To counter this misleading and distracting big business PR campaign, progressive groups, including the labor movement, have joined forces to launch a national campaign to win passage of meaningful reform.

The Campaign for America's Future, the AFL-CIO and Change to Win labor federations, the Health Care for America Now (HCAN) coalition and many others 'are poised to spend more than $82 million to support President Obama's goal of achieving quality, affordable health care for all this year,' a recent press statement from that coalition announced. That campaign will include TV, radio, Web and print ads, nationwide events

HCAN national campaign manager Richard Kirsch said, “We have the momentum for real change, and with the commitment of the president and Democratic leadership in Congress, we know we can be stronger and louder than the special interests who make money off the status quo and would have any reform continue to put their profits before people's health.”

HCAN is sponsoring a congressional lobby day on June 25th in Washington, DC. For that day, organizers have planned a rally that they say will attract about 5,000 people. That event will be followed by visits to more than 300 members of Congress. Across the country, affiliated groups will be holding town hall meetings to build support for the effort.

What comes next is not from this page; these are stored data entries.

-- ==== Sys2Proof/Laws/Config.lean ====
section
/-! SUPPORT. The parameters of a block that is reset are legal, and every legal parameter set is one of them. -/

namespace Sys2Proof

/-- The constraints, with the fixed timeouts' values in place. -/
theorem Params.legal_iff (p : Params) :
    p.legal = true ↔ 1 ≤ p.ticksPerMs ∧ p.ticksPerMs * max 65535 p.drainTimeoutMs < 2 ^ 32 ∧ 257 ≤ p.rxDepth ∧ 10 ≤ p.txDepth := by
  have hm : max readTimeoutMs (max 65535 p.drainTimeoutMs) = max 65535 p.drainTimeoutMs :=
    max_eq_right (le_trans (by decide) (le_max_left _ _))
  unfold Params.legal
  rw [hm]
  constructor
  · intro h
    simp only [Bool.and_eq_true, decide_eq_true_eq, and_assoc] at h
    exact h
  · intro h
    simp only [Bool.and_eq_true, decide_eq_true_eq, and_assoc]
    exact h

/-- The parameters made from any five numbers are legal. -/
theorem paramsOf_legal (ticks drain rx tx base : Nat) : (Config.paramsOf ticks drain rx tx base).legal = true := by
  rw [Params.legal_iff]
  simp only [Config.paramsOf, respCap, frameLen]
  have ht : 1 + ticks % 65537 ≤ 65537 := by have := Nat.mod_lt ticks (show 0 < 65537 by decide); omega
  have h1 : 1 ≤ 1 + ticks % 65537 := Nat.le_add_right _ _
  revert ht h1
  generalize 1 + ticks % 65537 = t
  intro ht h1
  have hq : drain % ((2 ^ 32 - 1) / t + 1) ≤ (2 ^ 32 - 1) / t := Nat.lt_succ_iff.1 (Nat.mod_lt _ (Nat.succ_pos _))
  revert hq
  generalize drain % ((2 ^ 32 - 1) / t + 1) = q
  intro hq
  have h2 : t * q ≤ 2 ^ 32 - 1 := le_trans (Nat.mul_le_mul_left t hq) (Nat.mul_div_le _ _)
  have h3 : t * 65535 ≤ 65537 * 65535 := Nat.mul_le_mul_right _ ht
  refine ⟨h1, ?_, by omega, by omega⟩
  rcases le_total 65535 q with h | h
  · rw [max_eq_right h]; omega
  · rw [max_eq_left h]; omega

/-- Every legal parameter set is made from some five numbers. -/
theorem paramsOf_onto (p : Params) (h : p.legal = true) :
    ∃ ticks drain rx tx base, Config.paramsOf ticks drain rx tx base = p := by
  obtain ⟨h1, h2, h3, h4⟩ := (Params.legal_iff p).1 h
  obtain ⟨t, d, r, x, b⟩ := p
  simp only at h1 h2 h3 h4
  have ht : t * 65535 < 2 ^ 32 := lt_of_le_of_lt (Nat.mul_le_mul_left t (le_max_left ..)) h2
  have hd : t * d < 2 ^ 32 := lt_of_le_of_lt (Nat.mul_le_mul_left t (le_max_right ..)) h2
  have htm : 1 + (t - 1) % 65537 = t := by rw [Nat.mod_eq_of_lt (by omega)]; omega
  have hdd : d ≤ (2 ^ 32 - 1) / t := (Nat.le_div_iff_mul_le (by omega)).2 (by rw [Nat.mul_comm]; omega)
  have hdm : d % ((2 ^ 32 - 1) / t + 1) = d := Nat.mod_eq_of_lt (Nat.lt_succ_iff.2 hdd)
  refine ⟨t - 1, d, r - 257, x - 10, b, ?_⟩
  unfold Config.paramsOf
  rw [htm]
  dsimp only
  rw [hdm, show respCap + 1 + (r - 257) = r by unfold respCap; omega, show frameLen + (x - 10) = x by unfold frameLen; omega]

end Sys2Proof
end

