-- ==== Sys2Proof/Tests/Slice0.lean ====
section
/-! SUPPORT. Tests: ill-formed terms, words written out from the spec's encodings, single steps against 95_test_vectors.md (`V<n>`),
and for every statement with hypotheses a state that meets them (`test_meets_…`). -/

namespace Sys2Proof.Tests

open Sys2Proof.Machine

set_option Elab.async false

/-! ### Helpers -/

/-- The example parameters of 95_test_vectors.md. -/
def par : Params := { ticksPerMs := 1, drainTimeoutMs := 20, rxDepth := 512, txDepth := 16, hostBase := 0 }

/-- The healthy draws (42_transport.md R121). -/
def dOk : Draw := { drv := .drvOk, wr := .ok 10, rd := .rdOk }

/-- A closed block after reset, with the example parameters and the given next steps. -/
def closed (env : List AgentStep) : State := { State.reset with params := par, env := env }

/-- The same block, open. -/
def opened (env : List AgentStep) : State := { closed env with init := true }

/-- An open block with S in a state of a request, stepping next with the given draw. -/
def inState (q : SeqState) (op : BitVec 4) (arg : Byte) (d : Draw) : State :=
  { opened [.seq d] with
    busy := true
    state := q
    opL := op
    argL := arg
    frame := if op = 0x4#4 then encodeQuery else encodeCommand .redOn }

/-- The state after one step, if it answers one. -/
def after (s : State) : Option State :=
  match step s with
  | .next t => some t
  | .fault _ => none
  | .refused _ => none

/-- STATUS after one step. -/
def statusAfter (s : State) : Option Word := (after s).map statusWord

/-! ### Ill-formed terms -/

/-- 30_encoding.md R71: the length of SEND_RAW is 0 to 255. -/
theorem test_sendRaw_256_ill_formed : (Instr.sendRaw 256).wellFormed = false := by decide

theorem test_sendRaw_255_well_formed : (Instr.sendRaw 255).wellFormed = true := by decide

/-- 30_encoding.md R79: `send_raw N` has N at most 255. -/
theorem test_program_sendRaw_256_ill_formed : hostProgramWellFormed [.sendRaw 256, .halt] = false := by decide

/-- A jump to a label that marks no line. -/
theorem test_program_missing_label_ill_formed : hostProgramWellFormed [.init, .wait, .bfail 1, .halt] = false := by decide

/-- A label that marks two lines. -/
theorem test_program_doubled_label_ill_formed : hostProgramWellFormed [.jmp 1, .label 1, .label 1, .halt] = false := by decide

/-- P1 of 95_test_vectors.md. -/
theorem test_program_P1_well_formed :
    hostProgramWellFormed [.cfg 2#32 17#32 16#32 9600#32, .init, .wait, .bfail 0, .sendCommand .redOn, .wait, .halt, .label 0,
      .halt] = true := by decide

/-! ### Decoding: the words of 30_encoding.md R76, the frames of 41_frame_codec.md R98 and R99 as the numbers of V20 to V30 -/

theorem test_decode_init : decodeTableWord 16 0x100 = some .init := by decide
theorem test_decode_deinit : decodeTableWord 16 0x200 = some .deinit := by decide
theorem test_decode_sendCommandRedOn : decodeTableWord 16 0x311 = some .sendCommandRedOn := by decide
theorem test_decode_sendCommandYellowOn : decodeTableWord 16 0x312 = some .sendCommandYellowOn := by decide
theorem test_decode_sendCommandGreenOn : decodeTableWord 16 0x313 = some .sendCommandGreenOn := by decide
theorem test_decode_sendCommandRedSlow : decodeTableWord 16 0x321 = some .sendCommandRedSlow := by decide
theorem test_decode_sendCommandYellowSlow : decodeTableWord 16 0x322 = some .sendCommandYellowSlow := by decide
theorem test_decode_sendCommandGreenSlow : decodeTableWord 16 0x323 = some .sendCommandGreenSlow := by decide
theorem test_decode_sendCommandRedBurst : decodeTableWord 16 0x331 = some .sendCommandRedBurst := by decide
theorem test_decode_sendCommandYellowBurst : decodeTableWord 16 0x332 = some .sendCommandYellowBurst := by decide
theorem test_decode_sendCommandGreenBurst : decodeTableWord 16 0x333 = some .sendCommandGreenBurst := by decide
theorem test_decode_sendCommandLightOff : decodeTableWord 16 0x360 = some .sendCommandLightOff := by decide
theorem test_decode_queryDevices : decodeTableWord 16 0x400 = some .queryDevices := by decide
theorem test_decode_sendRaw_0 : decodeTableWord 16 0x500 = some (.sendRaw 0) := by decide
theorem test_decode_sendRaw_255 : decodeTableWord 16 0x5FF = some (.sendRaw 255) := by decide

theorem test_decode_commandFrameRedOn :
    decodeTableWord 80 0x010600C20011E83A0000 = some .commandFrameRedOn := by decide +kernel
theorem test_decode_commandFrameYellowOn :
    decodeTableWord 80 0x010600C20012A83B0000 = some .commandFrameYellowOn := by decide +kernel
theorem test_decode_commandFrameGreenOn :
    decodeTableWord 80 0x010600C2001369FB0000 = some .commandFrameGreenOn := by decide +kernel
theorem test_decode_commandFrameRedSlow :
    decodeTableWord 80 0x010600C20021E82E0000 = some .commandFrameRedSlow := by decide +kernel
theorem test_decode_commandFrameYellowSlow :
    decodeTableWord 80 0x010600C20022A82F0000 = some .commandFrameYellowSlow := by decide +kernel
theorem test_decode_commandFrameGreenSlow :
    decodeTableWord 80 0x010600C2002369EF0000 = some .commandFrameGreenSlow := by decide +kernel
theorem test_decode_commandFrameRedBurst :
    decodeTableWord 80 0x010600C20031E9E20000 = some .commandFrameRedBurst := by decide +kernel
theorem test_decode_commandFrameYellowBurst :
    decodeTableWord 80 0x010600C20032A9E30000 = some .commandFrameYellowBurst := by decide +kernel
theorem test_decode_commandFrameGreenBurst :
    decodeTableWord 80 0x010600C2003368230000 = some .commandFrameGreenBurst := by decide +kernel
theorem test_decode_commandFrameLightOff :
    decodeTableWord 80 0x010600C20060281E0000 = some .commandFrameLightOff := by decide +kernel
theorem test_decode_queryFrame :
    decodeTableWord 80 0xFF03003F000060180000 = some .queryFrame := by decide +kernel

/-- The refused words of V58, each by its reason. -/
theorem test_decode_reserved_requests :
    decodeRequest 0x00000000#32 = .error .reservedOp ∧ decodeRequest 0x0000060A#32 = .error .reservedOp ∧
    decodeRequest 0x00000F00#32 = .error .reservedOp ∧ decodeRequest 0x00000101#32 = .error .nonzeroArg ∧
    decodeRequest 0x00000401#32 = .error .nonzeroArg ∧ decodeRequest 0x00000314#32 = .error .reservedKind ∧
    decodeRequest 0x00000300#32 = .error .reservedKind := by decide

/-- V32: the checker's verdicts on invalid inputs. -/
theorem test_decode_bad_frames :
    frameCheck (List.replicate 10 0x00#8) = .invalid .crc ∧
    frameCheck [0x01#8, 0x06#8, 0x00#8, 0xC2#8, 0x00#8, 0x11#8, 0xE8#8, 0x3A#8] = .invalid .length ∧
    frameCheck [0x01#8, 0x06#8, 0x00#8, 0xC2#8, 0x00#8, 0x11#8, 0xE8#8, 0x3A#8, 0x00#8, 0x01#8] = .invalid .suffix ∧
    frameCheck [0x01#8, 0x06#8, 0x00#8, 0xC2#8, 0x00#8, 0x11#8, 0x00#8, 0x00#8, 0xFF#8, 0x00#8] = .invalid .suffix ∧
    frameCheck [0x01#8, 0x06#8, 0x00#8, 0xC2#8, 0x00#8, 0x11#8, 0x3A#8, 0xE8#8, 0x00#8, 0x00#8] = .invalid .crc ∧
    frameCheck [0x01#8, 0x06#8, 0x00#8, 0xC2#8, 0x00#8, 0x14#8, 0x28#8, 0x39#8, 0x00#8, 0x00#8] = .invalid .kind ∧
    frameCheck [0x02#8, 0x06#8, 0x00#8, 0xC2#8, 0x00#8, 0x11#8, 0xE8#8, 0x09#8, 0x00#8, 0x00#8] = .invalid .leading ∧
    frameCheck [0xFF#8, 0x03#8, 0x00#8, 0x3F#8, 0x00#8, 0x01#8, 0xA1#8, 0xD8#8, 0x00#8, 0x00#8] = .invalid .leading := by
  decide +kernel

/-! ### The checksum -/

/-- V6. -/
theorem test_crcBitStep :
    [0x0000#16, 0x0001#16, 0x0002#16, 0x8000#16, 0xFFFE#16, 0xFFFF#16, 0xA001#16, 0x5555#16, 0xAAAA#16].map crcBitStep =
      [0x0000#16, 0xA001#16, 0x0001#16, 0x4000#16, 0x7FFF#16, 0xDFFE#16, 0xF001#16, 0x8AAB#16, 0x5555#16] := by decide +kernel

/-- V7. -/
theorem test_crcByte :
    crcByte 0xFFFF#16 0x00#8 = 0x40BF#16 ∧ crcByte 0xFFFF#16 0xFF#8 = 0x00FF#16 ∧ crcByte 0xFFFF#16 0x01#8 = 0x807E#16 ∧
    crcByte 0x0000#16 0x01#8 = 0xC0C1#16 ∧ crcByte 0x1234#16 0x56#8 = 0xE993#16 := by decide +kernel

/-- V8: the empty sequence, six zero bytes, and "123456789". -/
theorem test_crc16 :
    crc16 [] = 0xFFFF#16 ∧ crc16 (List.replicate 6 0x00#8) = 0x1B00#16 ∧
    crc16 [0x31#8, 0x32#8, 0x33#8, 0x34#8, 0x35#8, 0x36#8, 0x37#8, 0x38#8, 0x39#8] = 0x4B37#16 := by decide +kernel

/-- V5, V11: the accumulator of the serial generator after each byte of the LIGHT_OFF payload. -/
theorem test_crcSerial_bytes :
    [8, 16, 24, 32, 40, 48].map (fun n => (crcClocks (kindPayload .lightOff).toList n crcSeed).acc) =
      [0x807E#16, 0x2280#16, 0xA023#16, 0x4860#16, 0x2848#16, 0x1E28#16] := by decide +kernel

/-! ### Host registers -/

/-- V40. -/
theorem test_reset_reads :
    [0x000#12, 0x001#12, 0x002#12, 0x003#12, 0x006#12, 0x008#12, 0x0FF#12, 0x200#12, 0xFFF#12].map (hostRead · (closed [])) =
      List.replicate 9 0#32 ∧
    hostRead 0x007#12 (closed []) = 10#32 ∧ memRead 0 (closed []) = none := by decide +kernel

/-- V41, V42. -/
theorem test_cfg_writes :
    hostRead 0x003#12 (hostWrite 0x003#12 0x000001FF#32 (closed [])) = 0xFF#32 ∧
    hostRead 0x006#12 (hostWrite 0x006#12 0xFFFFFFFF#32 (closed [])) = 0xFFFFFFFF#32 ∧
    hostRead 0x007#12 (hostWrite 0x007#12 0x00012345#32 (closed [])) = 0x2345#32 ∧
    hostWrite 0x001#12 0x12345678#32 (closed []) = closed [] ∧ hostWrite 0x1FF#12 0x12345678#32 (closed []) = closed [] := by
  refine ⟨by decide +kernel, by decide +kernel, by decide +kernel, rfl, rfl⟩

/-- V43, V56. -/
theorem test_accept :
    (after (opened [.hostWrite 0x000#12 0xABCDE311#32])).map (fun t => (hostRead 0x000#12 t, statusWord t)) =
      some (0x00000311#32, 0x00000103#32) := by decide +kernel

/-- V57. -/
theorem test_hostFault :
    (after { inState .read 0x4#4 0x00#8 dOk with env := [.hostWrite 0x000#12 0x00000311#32] }).map
      (fun t => (statusWord t, hostRead 0x000#12 t)) = some (0x00001703#32, 0x00000400#32) := by decide +kernel

/-! ### Single steps of S -/

/-- S in DISPATCH of a closed block. -/
def closedDispatch (op : BitVec 4) (arg : Byte) (d : Draw) : State :=
  { inState .dispatch op arg d with init := false }

/-- V59. -/
theorem test_init :
    statusAfter (closedDispatch 0x1#4 0x00#8 dOk) = some 0x0000000D#32 ∧
    statusAfter (closedDispatch 0x1#4 0x00#8 { dOk with drv := .drvFail }) = some 0x00000034#32 ∧
    statusAfter (inState .dispatch 0x1#4 0x00#8 dOk) = some 0x00000015#32 := by decide +kernel

/-- INIT latches the line parameters (42_transport.md R109; P1). -/
theorem test_init_latches :
    (after { closedDispatch 0x1#4 0x00#8 dOk with cfgPort := 2#8, cfgTxPin := 17#8, cfgRxPin := 16#8, cfgBaud := 9600#32 }).map
      (fun t => (t.portS, t.txPinS, t.rxPinS, t.baudS)) = some (2#8, 17#8, 16#8, 9600#32) := by decide +kernel

/-- V60. -/
theorem test_deinit :
    (after { inState .dispatch 0x2#4 0x00#8 dOk with txf := [0x00#8], rxf := [0xAA#8, 0xBB#8] }).map
      (fun t => (statusWord t, t.txf, t.rxf, t.wireTx)) = some (0x0000000C#32, [], [], []) ∧
    statusAfter (closedDispatch 0x2#4 0x00#8 dOk) = some 0x00000024#32 := by decide +kernel

/-- V70. -/
theorem test_closed_requests :
    statusAfter (closedDispatch 0x3#4 0x11#8 dOk) = some 0x00000024#32 ∧
    statusAfter (closedDispatch 0x4#4 0x00#8 dOk) = some 0x00000024#32 := by decide +kernel

/-- V61, V80. -/
theorem test_sendRaw :
    statusAfter (closedDispatch 0x5#4 0x00#8 dOk) = some 0x00000064#32 ∧
    statusAfter (inState .dispatch 0x5#4 0x00#8 dOk) = some 0x00000065#32 ∧
    statusAfter (inState .dispatch 0x5#4 0x05#8 dOk) = some 0x00002103#32 := by decide +kernel

/-- V58: every reason, on a closed block. -/
theorem test_refusals :
    [(0x0#4, 0x00#8), (0x6#4, 0x0A#8), (0xF#4, 0x00#8), (0x1#4, 0x01#8), (0x4#4, 0x01#8), (0x3#4, 0x14#8), (0x3#4, 0x00#8),
      (0x5#4, 0x01#8)].map (fun p => statusAfter (closedDispatch p.1 p.2 dOk)) = List.replicate 8 (some 0x00002102#32) := by
  decide +kernel

/-- ENCODE of LIGHT_OFF (V29), with the query frame still in FRAME. -/
theorem test_encode_command :
    (after { inState .encode 0x3#4 0x60#8 dOk with frame := encodeQuery }).map (fun t => (t.frame, t.crc.acc, t.state)) =
      some (#v[0x01#8, 0x06#8, 0x00#8, 0xC2#8, 0x00#8, 0x60#8, 0x28#8, 0x1E#8, 0x00#8, 0x00#8], 0x1E28#16, .write) := by
  decide +kernel

/-- ENCODE of the query (V30), with another frame still in FRAME. -/
theorem test_encode_query :
    (after { inState .encode 0x4#4 0x00#8 dOk with frame := encodeCommand .redOn }).map (fun t => (t.frame, t.state)) =
      some (#v[0xFF#8, 0x03#8, 0x00#8, 0x3F#8, 0x00#8, 0x00#8, 0x60#8, 0x18#8, 0x00#8, 0x00#8], .write) := by decide +kernel

/-- WRITE of the RED_ON frame with an outcome. -/
def writeWith (w : WriteOutcome) : State := inState .write 0x3#4 0x11#8 { dOk with wr := w }

/-- V62. -/
theorem test_write :
    (after (writeWith (.ok 10))).map (fun t => (t.txf, statusWord t, t.tmr)) =
      some ([0x01#8, 0x06#8, 0x00#8, 0xC2#8, 0x00#8, 0x11#8, 0xE8#8, 0x3A#8, 0x00#8, 0x00#8], 0x00000403#32, 20#32) ∧
    (after (writeWith (.ok 4))).map (fun t => (t.txf, statusWord t)) =
      some ([0x01#8, 0x06#8, 0x00#8, 0xC2#8], 0x00000045#32) ∧
    (after (writeWith (.ok 0))).map (fun t => (t.txf, statusWord t)) = some ([], 0x00000045#32) ∧
    (after (writeWith (.err 3))).map (fun t => (t.txf, statusWord t)) =
      some ([0x01#8, 0x06#8, 0x00#8], 0x00000075#32) := by decide +kernel

/-- V63: seven bytes queued leave no room in a FIFO of 16; six do. -/
theorem test_write_blocks :
    statusAfter { writeWith (.ok 10) with txf := List.replicate 7 0x00#8 } = some 0x00000303#32 ∧
    statusAfter { writeWith (.ok 10) with txf := List.replicate 6 0x00#8 } = some 0x00000403#32 := by decide +kernel

/-- V64, V65. -/
theorem test_drain :
    statusAfter { inState .drain 0x3#4 0x11#8 dOk with tmr := 5#32 } = some 0x0000000D#32 ∧
    statusAfter { inState .drain 0x3#4 0x11#8 dOk with tmr := 5#32, txf := [0x00#8, 0x00#8] } = some 0x00000403#32 ∧
    statusAfter { inState .drain 0x3#4 0x11#8 dOk with txf := [0x00#8, 0x00#8] } = some 0x0000008D#32 ∧
    statusAfter { inState .drain 0x4#4 0x00#8 dOk with txf := [0x00#8] } = some 0x00000583#32 := by decide +kernel

/-- V54, V55. -/
theorem test_flush_settle :
    (after { inState .flush 0x4#4 0x00#8 dOk with rxf := [0xAA#8] }).map (fun t => (t.rxf, t.tmr, t.state)) =
      some ([], 10#32, .settle) ∧
    (after { inState .settle 0x4#4 0x00#8 dOk with rxf := [0xAA#8] }).map (fun t => (t.rxf, t.tmr, t.state)) =
      some ([0xAA#8], 1000#32, .read) := by decide +kernel

/-- READ, by what is queued, the timer and the draw. -/
def readWith (rxf : List Byte) (tmr : Word) (r : ReadOutcome) : State :=
  { inState .read 0x4#4 0x00#8 { dOk with rd := r } with rxf := rxf, tmr := tmr }

/-- V66, V71. -/
theorem test_read :
    (after (readWith [0x01#8, 0x03#8, 0x02#8] 900#32 .rdOk)).map (fun t => (t.respBuf, t.respLen, t.rxf, statusWord t, t.tmr)) =
      some ([(0, 0x01#8), (1, 0x03#8), (2, 0x02#8)], 3#9, [], 0x0000000D#32, 0#32) ∧
    statusAfter (readWith [] 900#32 .rdOk) = some 0x00000703#32 ∧
    statusAfter (readWith [] 0#32 .rdOk) = some 0x00000803#32 ∧
    (after (readWith [0x01#8] 500#32 .rdErr)).map (fun t => (statusWord t, t.rxf)) = some (0x00000803#32, [0x01#8]) := by
  decide +kernel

USAction, a co-chairing organization of the HCAN coalition, also plans to revive its Revive and Rebuild America Now campaign, which was originally created to build support for President Obama's budget earlier this year. After that success, USAction spokesperson David Elliot remarked, 'we’re bringing it back to life to pass progressive ways of raising revenue to pay for health care, such as closing corporate tax loopholes.'

This weekend, thousands of members of Organizing for America, a national grassroots movement that evolved out of the Obama campaign to support the President's initiatives, will hold hundreds of house parties to build momentum for healthcare reform.

Change to Win Chair Anna Burger put the economic necessity of meaningful health reform into a working-class perspective. 'Comprehensive health care reform lies at the heart of the American Dream, and without it, the dream is unobtainable. We're organizing on all fronts to make this dream a reality for all of America's workers,' she said.